Algo pequenino assim, torna o analista alguém importante


para o analisante, lhe dá notícias de outras figuras da sua
vida… e voilá, está instalada a transferência!

A partir desse momento, o analista precisará ter muito


cuidado com o que diz ou não diz, faz ou deixa de fazer,
porque a coisa psicanalítica está operando.

A gente não trabalha em análise só quando está em sessão.


Fica matutando entre um encontro e outro, passa a analisar
os próprios sonhos, muda o que ia dizer em plena DR ao
imaginar como contar aquele conflito em análise… a
transferência, uma vez instaurada, começa a produzir
efeitos de análise!

Lacan fala que “a presença do analista” é uma das


manifestações do inconsciente. Porque o analista não é
alguém em quem a gente confia muito, por isso conta um
segredo. Um analista é alguém para quem dizemos coisas
que não dizemos sequer para nós!

E a contratransferência?

Há, segundo, Freud, três tipos de transferência: a positiva


(que propicia o tratamento, com sentimentos amistosos do
analisante para o analista), a negativa (com sentimentos
hostis) e a erótica (excessivamente positiva).

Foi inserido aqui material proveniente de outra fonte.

-- ==== Sys2Proof/Safety.lean ====
section
/-! DEFINITION. What counts as a safe run, in the terms the statements use: no step of it faults or is refused; and which
components of the state each command may change. -/

namespace Sys2Proof

/-- The state after `n` steps, if every one of them answers a next state. -/
def runN : Nat → Machine.State → Option Machine.State
  | 0, s => some s
  | n + 1, s =>
    match Machine.step s with
    | .next t => runN n t
    | _ => none

/-- A state from which no run stops. -/
def NeverStops (s : Machine.State) : Prop := ∀ n, (runN n s).isSome

/-- A command answers a next state. -/
def Completes (i : Instr) (s : Machine.State) : Prop := ∃ t, Machine.exec i s = .next t

/-- The components of the machine's state. -/
inductive Zone where
  | pending | freeCount | kcycles | part | boot | modes | supply | dtb | seqr | greg | cspi | cap | fields | lostClocks | heads | store |
  streams | units | routers | gates | groups | origins | edges | tails | arbs | queues | fns | locks | pools | slots | ctxs | epochs |
  hbmStacks | hbm | hostMem | hostIn | yports | eths | senders | eps | vfMap | vfEnable
  deriving DecidableEq, Repr

namespace Zone

/-- A component is the same in two states. -/
def same (z : Zone) (s t : Machine.State) : Prop :=
  match z with
  | .pending => s.pending = t.pending
  | .freeCount => s.freeCount = t.freeCount
  | .kcycles => s.kcycles = t.kcycles
  | .part => s.part = t.part
  | .boot => s.boot = t.boot
  | .modes => s.modes = t.modes
  | .supply => s.supply = t.supply
  | .dtb => s.dtb = t.dtb
  | .seqr => s.seqr = t.seqr
  | .greg => s.greg = t.greg
  | .cspi => s.cspi = t.cspi
  | .cap => s.cap = t.cap
  | .fields => s.fields = t.fields
  | .lostClocks => s.lostClocks = t.lostClocks
  | .heads => s.heads = t.heads
  | .store => s.store = t.store
  | .streams => s.streams = t.streams
  | .units => s.units = t.units
  | .routers => s.routers = t.routers
  | .gates => s.gates = t.gates
  | .groups => s.groups = t.groups
  | .origins => s.origins = t.origins
  | .edges => s.edges = t.edges
  | .tails => s.tails = t.tails
  | .arbs => s.arbs = t.arbs
  | .queues => s.queues = t.queues
  | .fns => s.fns = t.fns
  | .locks => s.locks = t.locks
  | .pools => s.pools = t.pools
  | .slots => s.slots = t.slots
  | .ctxs => s.ctxs = t.ctxs
  | .epochs => s.epochs = t.epochs
  | .hbmStacks => s.hbmStacks = t.hbmStacks
  | .hbm => s.hbm = t.hbm
  | .hostMem => s.hostMem = t.hostMem
  | .hostIn => s.hostIn = t.hostIn
  | .yports => s.yports = t.yports
  | .eths => s.eths = t.eths
  | .senders => s.senders = t.senders
  | .eps => s.eps = t.eps
  | .vfMap => s.vfMap = t.vfMap
  | .vfEnable => s.vfEnable = t.vfEnable

def all : List Zone :=
  [.pending, .freeCount, .kcycles, .part, .boot, .modes, .supply, .dtb, .seqr, .greg, .cspi, .cap, .fields, .lostClocks, .heads, .store,
   .streams, .units, .routers, .gates, .groups, .origins, .edges, .tails, .arbs, .queues, .fns, .locks, .pools, .slots, .ctxs, .epochs,
   .hbmStacks, .hbm, .hostMem, .hostIn, .yports, .eths, .senders, .eps, .vfMap, .vfEnable]

/-- Every component but these. -/
def allBut (l : List Zone) : List Zone := all.filter (fun z => !l.contains z)

/-- What the end of a command may touch: the sequencer that takes its reply, and the ring that held it (R336, R337). -/
def replied : List Zone := [.seqr, .cspi, .fns]

end Zone

/-- The components that a command may change; it leaves every other one as it is. A component holds all entries of its kind. -/
def writes (i : Instr) : List Zone :=
  match i with
  | .headInserted .. | .fsyncPulse .. | .fsyncPulseEnd .. | .i3cTransferComplete .. =>
      [.heads]
  | .headRemoved .. =>
      Zone.replied ++ [.heads, .streams, .locks, .ctxs, .yports]
  | .headInt .. | .headIbi .. | .overrun .. =>
      [.seqr]
  | .frameStart .. | .pacedLineStart .. | .sporeLine .. =>
      Zone.replied ++ [.cap, .heads, .streams, .groups, .origins, .ctxs, .yports]
  | .frameEnd .. | .lineStartPacket .. | .lineEndPacket .. | .linePayload .. | .linkTimeout .. =>
      Zone.replied ++ [.heads, .streams, .ctxs]
  | .embeddedData .. | .focusWrite .. | .exposureWrite .. =>
      [.heads, .streams]
  | .missingLineSupply .. | .lineTake .. =>
      [.streams]
  | .headTempRead .. =>
      [.seqr, .heads, .store]
  | .ledgerCommit .. =>
      Zone.replied ++ [.heads, .store, .locks]
  | .ledgerReadback .. =>
      Zone.replied ++ [.heads, .store, .locks, .yports]
  | .attachSettled .. =>
      Zone.replied ++ [.freeCount, .heads, .store, .streams, .hostMem]
  | .authPoll .. | .authTimeout .. | .streamStop .. | .headDetach .. =>
      Zone.replied ++ [.heads, .streams, .groups, .origins, .ctxs, .yports]
  | .reauthentication .. =>
      [.freeCount, .heads]
  | .edgeLineAdmit .. | .tailLineRelease .. =>
      Zone.replied ++ [.freeCount, .cap, .heads, .streams, .units, .gates, .groups, .origins, .edges, .tails, .queues, .pools,
      .ctxs, .hostMem, .yports]
  | .replayPrefetch .. =>
      [.seqr, .streams, .groups, .origins, .hbmStacks, .yports]
  | .flitForward .. =>
      Zone.replied ++ [.freeCount, .greg, .fields, .heads, .streams, .units, .routers, .gates, .groups, .origins, .edges, .tails,
      .queues, .pools, .ctxs, .hostMem, .yports]
  | .flitEject .. =>
      Zone.replied ++ [.freeCount, .greg, .cap, .heads, .streams, .units, .routers, .gates, .groups, .origins, .edges, .tails,
      .queues, .pools, .ctxs, .hbm, .hostMem, .yports]
  | .sideLinkFlit .. | .microNop .. | .pop .. | .push .. | .ldw .. | .mac .. | .acc .. | .bias .. | .req .. | .reqDrain .. | .act .. |
    .pool .. | .add .. | .mul .. | .mov .. | .loop .. | .endl .. | .emit .. | .sync .. | .rot .. | .dwc .. | .stats .. | .tcmp .. | .tleaf ..
    | .progUe .. | .generatorSequence .. | .statsRecordSend .. | .treeEvalStart .. =>
      Zone.replied ++ [.freeCount, .greg, .heads, .streams, .units, .gates, .groups, .origins, .edges, .tails, .queues, .pools,
      .ctxs, .hostMem, .yports]
  | .gateWrite .. =>
      Zone.replied ++ [.freeCount, .heads, .streams, .units, .routers, .gates, .groups, .origins, .edges, .tails, .queues, .pools,
      .ctxs, .hostMem, .yports]
  | .gateFlitVisible .. =>
      [.streams, .gates]
  | .gateSlotFreed .. =>
      [.units, .gates]
  | .exchangeCreditReturn .. | .statsBankRelease .. =>
      [.units]
  | .tagDeadlock .. | .spill .. | .illegalOp .. | .outputFlit .. | .unitCtrlUnitReset .. | .contextAbort .. | .unitReset .. =>
      Zone.replied ++ [.freeCount, .heads, .streams, .units, .gates, .groups, .origins, .edges, .tails, .queues, .pools, .ctxs,
      .hostMem, .yports]
  | .statsBankClose .. =>
      [.seqr, .units, .ctxs]
  | .scrubRead .. | .serviceAccess .. =>
      [.seqr, .greg, .streams, .units, .arbs, .ctxs]
  | .treeResultPost .. =>
      [.seqr, .heads, .streams, .ctxs]
  | .sceneLatch .. =>
      [.seqr, .streams, .ctxs]
  | .eclosionStart .. =>
      Zone.replied ++ [.freeCount, .supply, .fields, .streams, .units, .routers, .gates, .groups, .origins, .arbs, .ctxs, .epochs,
      .yports]
  | .eclosionDone .. =>
      Zone.replied ++ [.freeCount, .supply, .fields, .heads, .streams, .units, .gates, .groups, .origins, .edges, .tails, .arbs,
      .queues, .pools, .ctxs, .hostMem, .yports]
  | .contextCocoon .. =>
      Zone.replied ++ [.supply, .fields, .streams, .units, .groups, .origins, .ctxs, .yports]
  | .contextAborted .. =>
      Zone.replied ++ [.supply, .fields, .streams, .groups, .origins, .ctxs, .yports]
  | .contextReleased .. =>
      Zone.replied ++ [.supply, .fields, .streams, .units, .routers, .gates, .groups, .origins, .ctxs, .yports]
  | .ecloseTimeout .. | .ecloseVariant .. | .exponentTrim .. | .placeVariant .. | .unplaceVariant .. | .entityKey .. |
    .placeVariantPlaced .. =>
      Zone.replied ++ [.ctxs]
  | .stallAssert .. =>
      [.seqr, .streams, .groups, .yports]
  | .freezeSet .. =>
      [.streams, .units, .gates]
  | .stallMinHoldEnd .. =>
      [.groups, .yports]
  | .freezeClear .. =>
      Zone.replied ++ [.freeCount, .greg, .cap, .heads, .streams, .units, .gates, .groups, .origins, .edges, .tails, .queues,
      .pools, .ctxs, .hbm, .hostMem, .yports]
  | .stallOff .. =>
      [.seqr, .groups]
  | .arbitration .. =>
      [.streams, .arbs, .fns, .pools, .hostMem]
  | .backoffEnd .. | .forced .. =>
      [.arbs]
  | .withdraw .. =>
      [.streams, .arbs, .pools]
  | .queueWordWrite .. | .queueAbort .. =>
      [.arbs, .queues]
  | .queueReserve .. | .queueSlotWrite .. =>
      [.queues]
  | .queueRead .. =>
      [.freeCount, .seqr, .arbs, .queues, .fns, .hbm, .hostMem]
  | .outputLineSend .. =>
      [.freeCount, .seqr, .streams, .groups, .origins, .fns, .pools, .hostMem, .yports]
  | .poolDescriptorFetch .. =>
      [.pools]
  | .cmdFetch .. =>
      [.seqr, .fns]
  | .cmdDispatch .. =>
      Zone.replied ++ [.arbs, .ctxs]
  | .replyWrite .. =>
      [.fns, .hostMem]
  | .replyInterrupt .. | .logInterrupt .. | .completionInterrupt .. | .cmdTail .. | .ringReset .. =>
      [.fns]
  | .eventRecord .. =>
      Zone.replied ++ [.boot, .cap, .streams, .arbs, .hostMem, .eths]
  | .logDistribute .. =>
      [.seqr, .fns, .hbm, .hostMem]
  | .frameRecord .. =>
      [.seqr, .streams]
  | .clkLoss .. | .clkFast .. | .registerWrite .. | .registerLowRead .. | .fcFseqRead .. | .badAccessRead .. | .logDropRead .. | .readReg ..
    | .writeReg .. =>
      Zone.allBut [.pending, .kcycles, .part]
  | .clkRestored .. =>
      Zone.replied ++ [.freeCount, .boot, .supply, .fields, .lostClocks, .heads, .streams, .units, .gates, .groups, .origins,
      .edges, .tails, .queues, .pools, .ctxs, .hbmStacks, .hostMem, .yports, .eths, .senders]
  | .xinRestored .. | .bor .. | .por .. | .tempReading .. | .thermalRecovery .. | .mcRestart .. | .pcieAPerst .. | .warmReset .. =>
      Zone.allBut [.pending, .freeCount, .kcycles, .part, .hostMem]
  | .dtbStep .. =>
      Zone.replied ++ [.dtb, .heads, .streams]
  | .dtbShadowRealign .. | .dtbOffsetRemoved .. =>
      [.dtb]
  | .ptpSync .. =>
      [.freeCount, .dtb, .eths]
  | .ptpDelayReq .. | .arpRequest .. | .igmpReport .. | .ethFrameDiscard .. =>
      [.eths]
  | .ptpAnnounce .. | .ethLinkChange .. =>
      [.seqr, .eths]
  | .ptpHoldover .. =>
      [.dtb, .seqr, .eths]
  | .ptpPort .. =>
      [.dtb, .seqr]
  | .vidSettled .. | .dvfsSlewDone .. | .thermalClear .. =>
      [.supply, .seqr, .fields, .streams, .yports]
  | .pwarn .. | .vddArrWarning .. | .vrFault .. =>
      [.supply, .seqr, .greg, .heads, .streams, .yports]
  | .diapauseExit .. =>
      [.supply, .seqr, .heads, .streams, .yports]
  | .borRelease .. =>
      [.boot, .supply, .eps]
  | .startupComplete .. =>
      [.boot, .seqr]
  | .qspiBootRead .. | .hostBootRead .. =>
      [.boot, .seqr, .fields, .hbmStacks]
  | .flr .. =>
      Zone.replied ++ [.freeCount, .greg, .heads, .streams, .units, .gates, .groups, .origins, .edges, .tails, .queues, .locks,
      .pools, .slots, .ctxs, .hostMem, .yports]
  | .pcieBPerst .. | .pcieLinkDown .. =>
      Zone.replied ++ [.freeCount, .greg, .heads, .streams, .units, .gates, .groups, .origins, .edges, .tails, .queues, .locks,
      .pools, .slots, .ctxs, .hostMem, .yports, .eps]
  | .hbmBurst .. =>
      [.seqr, .arbs, .hbmStacks, .hbm]
  | .hbmPowerDown .. | .hbmRefresh .. =>
      [.hbmStacks]
  | .yallekIdentSend .. | .yallekBringupTimeout .. | .nakRepeat .. | .ackSend .. | .syncEntryVisible .. | .yallekBlockLock .. =>
      [.yports]
  | .sporeIdent .. | .sporeNak .. =>
      [.seqr, .groups, .origins, .yports]
  | .sporeFlit .. | .sporeAck .. | .sporeStall .. =>
      [.groups, .origins, .yports]
  | .sporeLock .. =>
      Zone.replied ++ [.groups, .origins, .locks, .yports]
  | .sporeBind .. =>
      [.supply, .seqr, .fields, .streams, .groups, .origins, .ctxs, .yports]
  | .sporeUnbind .. | .fieldReset .. =>
      Zone.replied ++ [.freeCount, .supply, .fields, .heads, .streams, .units, .gates, .groups, .origins, .edges, .tails, .queues,
      .pools, .ctxs, .hostMem, .yports]
  | .peerReset .. | .yallekDown .. =>
      Zone.replied ++ [.freeCount, .supply, .greg, .fields, .heads, .streams, .units, .gates, .groups, .origins, .edges, .tails,
      .queues, .locks, .pools, .ctxs, .hostMem, .yports]
  | .sporeAlign .. =>
      Zone.replied ++ [.groups, .origins, .yports]
  | .sporeRetransmitTimeout .. =>
      [.seqr, .yports]
  | .flitSporeClose .. =>
      [.units, .yports]
  | .st2110Packet .. =>
      [.seqr, .streams, .groups, .origins, .yports, .eths, .senders]
  | .metadataDatagram .. =>
      [.freeCount, .seqr, .eths]
  | .captureRecord .. =>
      [.seqr, .cap, .hbm]
  | .dumpDone .. =>
      [.seqr, .cspi, .cap, .hostMem]
  | .snapshotComplete .. =>
      Zone.replied ++ [.units, .ctxs, .hostMem]
  | .lockWaitTimeout .. | .lockAcquire .. =>
      Zone.replied ++ [.locks]
  | .ringResetDone .. =>
      [.seqr, .queues, .fns]
  | .poolDoorbell .. =>
      [.fns, .pools]
  | .capDropRead .. =>
      [.greg, .cap]
  | .lockAcq .. =>
      [.greg, .locks]
  | .lockReleaseWrite .. | .lockRelease .. =>
      Zone.replied ++ [.locks, .yports]
  | .lockForceWrite .. =>
      Zone.replied ++ [.greg, .locks, .yports]
  | .memData .. =>
      [.freeCount, .seqr, .greg, .streams, .units, .arbs, .ctxs]
  | .capEn .. =>
      [.seqr, .cap]
  | .dumpGo .. =>
      [.cap]
  | .bootGo .. =>
      [.boot]
  | .writePacket .. =>
      [.seqr, .cspi]
  | .readReply .. | .readStatus .. =>
      [.cspi]
  | .readResult .. =>
      [.freeCount, .cspi]
  | .nop .. | .lockQuery .. | .fwNop .. | .fnGrant .. | .logRing .. =>
      Zone.replied
  | .streamStart .. =>
      Zone.replied ++ [.streams, .ctxs]
  | .statsSnapshot .. =>
      Zone.replied ++ [.units, .ctxs]
  | .queueFlush .. =>
      Zone.replied ++ [.freeCount, .streams, .groups, .origins, .queues, .pools, .hostMem, .yports]
  | .dropThreshold .. | .sceneSet .. | .replaySet .. | .patternSet .. =>
      Zone.replied ++ [.streams]
  | .unitCounters .. =>
      Zone.replied ++ [.freeCount, .hostMem]
  | .entityWrite .. =>
      Zone.replied ++ [.units, .hostIn]
  | .vfMap .. =>
      Zone.replied ++ [.vfMap]
  | .headAssign .. | .headFsync .. | .headGain .. | .headExposure .. | .headActuator .. | .headLens .. | .i3cRaw .. =>
      Zone.replied ++ [.heads]
  | .poolAssign .. | .poolSetup .. =>
      Zone.replied ++ [.pools]
  | .modeSet .. =>
      Zone.replied ++ [.modes, .supply, .fields, .heads, .streams, .groups, .origins, .ctxs, .yports]
  | .powerMode .. =>
      Zone.replied ++ [.modes, .supply, .fields, .streams, .hbmStacks, .yports]
  | .hbmWrite .. =>
      Zone.replied ++ [.hbmStacks, .hbm]
  | .headAttach .. =>
      Zone.replied ++ [.heads, .locks, .yports]
  | .headAuth .. =>
      Zone.replied ++ [.freeCount, .heads]
  | .slotDefine .. | .slotUndefine .. | .slotUnstage .. =>
      Zone.replied ++ [.slots]
  | .slotStage .. =>
      Zone.replied ++ [.slots, .hostIn]
  | .contextLoad .. | .loadPlaced .. =>
      Zone.replied ++ [.supply, .fields, .heads, .streams, .groups, .origins, .ctxs, .yports]
  | .contextUnload .. =>
      Zone.replied ++ [.ctxs, .yports]
  | .modelLoad .. =>
      Zone.replied ++ [.units, .ctxs, .hostIn]
  | .timeMode .. | .timeAdjust .. =>
      Zone.replied ++ [.dtb]
  | .st2110Sender .. =>
      Zone.replied ++ [.eths, .senders]
  | .slotPatch .. =>
      Zone.replied ++ [.routers]
  | .dvfsSet .. =>
      Zone.replied ++ [.supply, .fields, .streams, .yports]
  | .ethRaw .. =>
      Zone.replied ++ [.hostIn, .eths]
  | .yallekAlign .. =>
      Zone.replied ++ [.yports]
  | .porRelease .. =>
      [.boot, .supply, .seqr, .eps]
  | .hostMemoryRead .. =>
      [.streams, .groups, .origins, .hostIn, .yports]
  | .pcieLinkUp .. | .pciePerstRelease .. =>
      [.eps]
  | .hbmTrainingDone .. =>
      [.boot, .seqr, .hbmStacks]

Pode-se pensar que é a transferência negativa ou a erótica


que são as mais difíceis de lidar, porque elas costumam ser
mais incômodas à pessoa do analista. Todavia, justamente
por isso, com frequência, esse incômodo leva os analistas a
trabalhar, estudar, buscar supervisão e avançar com o caso
(quando podem não se fixar em uma posição narcísica se
sentindo pessoalmente afetados pela transferência).